In the Datasets table, click the update icon for the dataset you wish to modify. This opens the Update Dataset popup.

2

Upload New Dataset

Updating a dataset follows a process similar to adding a new dataset:

  • Upload a supported file containing the updated data.

  • The system validates the file to ensure it matches the existing dataset structure.

  • Once validated, the new data can be added to the dataset.

When adding new data, only timestamps after the end of the previously uploaded dataset are appended. This means the uploaded file can have a different filename or start immediately after the last timestamp in the existing dataset - it will still be successfully integrated.

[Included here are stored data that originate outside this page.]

-- ==== Sys2Proof/Syntax.lean ====
section
/-! DEFINITION. The commands: one constructor of Instr for each row of spec/opcode_table.json, with the operands that say what the
sender supplies (notes/assumptions/2.md). -/

namespace Sys2Proof
/-- Who makes a register or memory access (R30, R81, R419). -/
inductive Req where
  /-- Triad t, voted through its Sextant. -/
  | triad (t : Fin 4)
  /-- Service hart 16 + h; `mach` is true at machine level. -/
  | hart (h : Fin 16) (mach : Bool)
  /-- A debugger request. -/
  | debugger
  /-- The backplane bridge, inbound. -/
  | bridge
  /-- The engine of register block `blk`, for its queue q. -/
  | engine (blk : Fin 16) (q : Fin 256)
  /-- A memory scrubber. -/
  | scrubber
  deriving DecidableEq, Repr

/-- The function of an atomic memory operation (R101, R111). -/
inductive AmoOp where
  | swap | add | xor | and | or | min | max | minu | maxu
  deriving DecidableEq, Repr

/-- What kind of access to memory a requester makes (R76, R83, R87). -/
inductive AccKind where
  | load | store | fetch | lr | sc
  | amo (op : AmoOp)
  /-- A page-table walk for a load (0), a store (1) or a fetch (2). -/
  | walk (orig : Fin 3)
  deriving DecidableEq, Repr

/-- The storage macro that supplies a codeword (R71, `MEM_LASTADR.SRC`); a cache gives its macro number and the index of
the codeword within it (R25); a service core's L1 says which of its two arrays it is (R90). A lane's L1 also gives lane A's retire count, and the other lane that reads a bad codeword from its own L1 in the same
VIT cycle, where there is one (R122). -/
inductive MemSrc where
  | dram | nvm
  | l3 (slice : Fin 8) (mac word : Nat)
  | triadL2 (t : Fin 4) (mac word : Nat)
  | serviceL2 (c : Fin 16) (mac word : Nat)
  | serviceL1 (c : Fin 16) (instr : Bool) (mac word : Nat)
  | laneL1 (t : Fin 4) (lane : Fin 3) (mac word retire : Nat) (twin : Option (Fin 3))
  | engineBuf (blk : Fin 16) (mac word : Nat)
  deriving DecidableEq, Repr

/-- A listed queue: register block and queue number (R46). -/
structure QRef where
  blk : Fin 16
  num : Fin 256
  deriving DecidableEq, Repr
/-- The request record of a lane (R107). -/
structure LaneRec where
  present : Bool
  type : Nat
  mode : Nat
  addr : Nat
  size : Nat
  mask : Nat
  data : Nat
  csr : Nat
  amoop : Nat
  deriving DecidableEq, Repr

/-- Where lane A stands when it halts under a debugger: its pc, whether it is at machine level, and the registers that its instructions have written since they were last
shown. -/
structure Stop where
  pc : Word
  mach : Bool
  regs : List (Nat × Word)
  deriving DecidableEq, Repr

/-- Run control of lane A (R155): it resumes; it halts on request, after a single step, or at a trigger. -/
inductive RunOp where
  | resume
  | halt (at' : Stop)
  | step (at' : Stop)
  | trigger (at' : Stop)
  deriving DecidableEq, Repr

/-- A debug operation on a triad (R155), or one access of the Debug Module Interface to a register of the triad's debug module: a read, or a write of 32 bits (R154). -/
inductive DbgOp where
  | readReg (r : Nat)
  | writeReg (r : Nat) (v : Word)
  | readMem (addr : Nat)
  | readIo (addr size : Nat)
  | writeMem (addr : Nat) (data : List Byte)
  | run (what : RunOp)
  | trace
  | dmi (reg : Nat) (w : Option (BitVec 32))
  deriving DecidableEq, Repr

/-- An asynchronous event of a triad (R115). -/
inductive TrEvent where
  /-- The highest pending enabled identity changes to this one (0 = none). -/
  | irq (eiid : Nat)
  /-- A coherence invalidation of a line, or an L1 correction of a lane. -/
  | inval (line : Nat)
  | l1corr (lane : Fin 3) (line : Nat)
  | sig
  | boundary
  | dbg (op : DbgOp)
  deriving DecidableEq, Repr

/-- A request of type FENCE, FENCE.I or WFI as its lanes know it: a WFI waits, and a FENCE whose predecessor set has r or a FENCE.I waits for invalidations
(R112, R118). -/
inductive FenceKind where
  | other | wfi | waits
  deriving DecidableEq, Repr

/-- One line of the L1 scrub: the upsets of symbols, data and check bytes of its two codewords, that each lane's scrub port meets, the lanes whose tag or
valid bit is upset, whether a store to the line is in flight in some lane, and the lane that the checker comparator names where it disagrees with the Sextant about the line
(R121, R152). -/
structure L1Line where
  icache : Bool
  addr : Nat
  upset : List (Fin 3 × Fin 72 × Byte)
  tags : BitVec 3
  inflight : Bool
  checker : Option (Fin 4) := none
  deriving DecidableEq, Repr
/-- The role attribute of a client certificate (R154, R463). -/
inductive Cert where
  | depot | maintainer | neither
  deriving DecidableEq, Repr
/-- How an attempt to send a CAN frame ends (R291): the error carries the code of LEC. -/
inductive AttemptEnd where
  | success | lost
  | error (lec : Fin 8)
  deriving DecidableEq, Repr

/-- One sample of the FB die (R345): the levels of the safety, EDM and reset inputs, test-pulse lines, output pins and midpoints, and the group-2 supply in
units of 0.1 V. -/
structure FbSample where
  si : BitVec 16
  edm : BitVec 8
  rst : BitVec 2
  tp : BitVec 8
  pin : BitVec 8
  mid : BitVec 8
  u2 : BitVec 16
  deriving DecidableEq, Repr

/-- What a button of the Binnacle panel does (R395, R530): it is pressed, it has been held for 1 s or for another 0.25 s, or it is released after `ms`. -/
inductive BtnEv where
  | press | held
  | release (ms : Nat)
  deriving DecidableEq, Repr
/-- A link between the P die and a die with its own clock (R407). -/
inductive DieLink where
  | fa | lod
  | ana (n : Fin 8)
  deriving DecidableEq, Repr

The illustration below demonstrates how new data is merged with an existing dataset:

Current
Timestamp
Variable A
Variable B
...
...
...
2025-07-21
2.8
0.04
2025-07-22
3.2
0.13
+
New (Uploaded)
Timestamp
Variable A
Variable B
...
...
...
2025-07-23
2.9
0.21
2025-07-24
3.7
0.16
Updated
Timestamp
Variable A
Variable B
...
...
...
2025-07-21
2.8
0.04
2025-07-22
3.2
0.13
2025-07-23
2.9
0.21
2025-07-24
3.7
0.16

Deleting a Dataset

Deleting a dataset is easy within Studio. Each row of the datasets table has a column with a delete button. When clicked, a pop-up will appear informing you of what dataset will be deleted. Here you can either confirm the deletion or cancel it.

Deleting Datasets:
When deleting a dataset, any experiments that use this dataset will also be automatically deleted.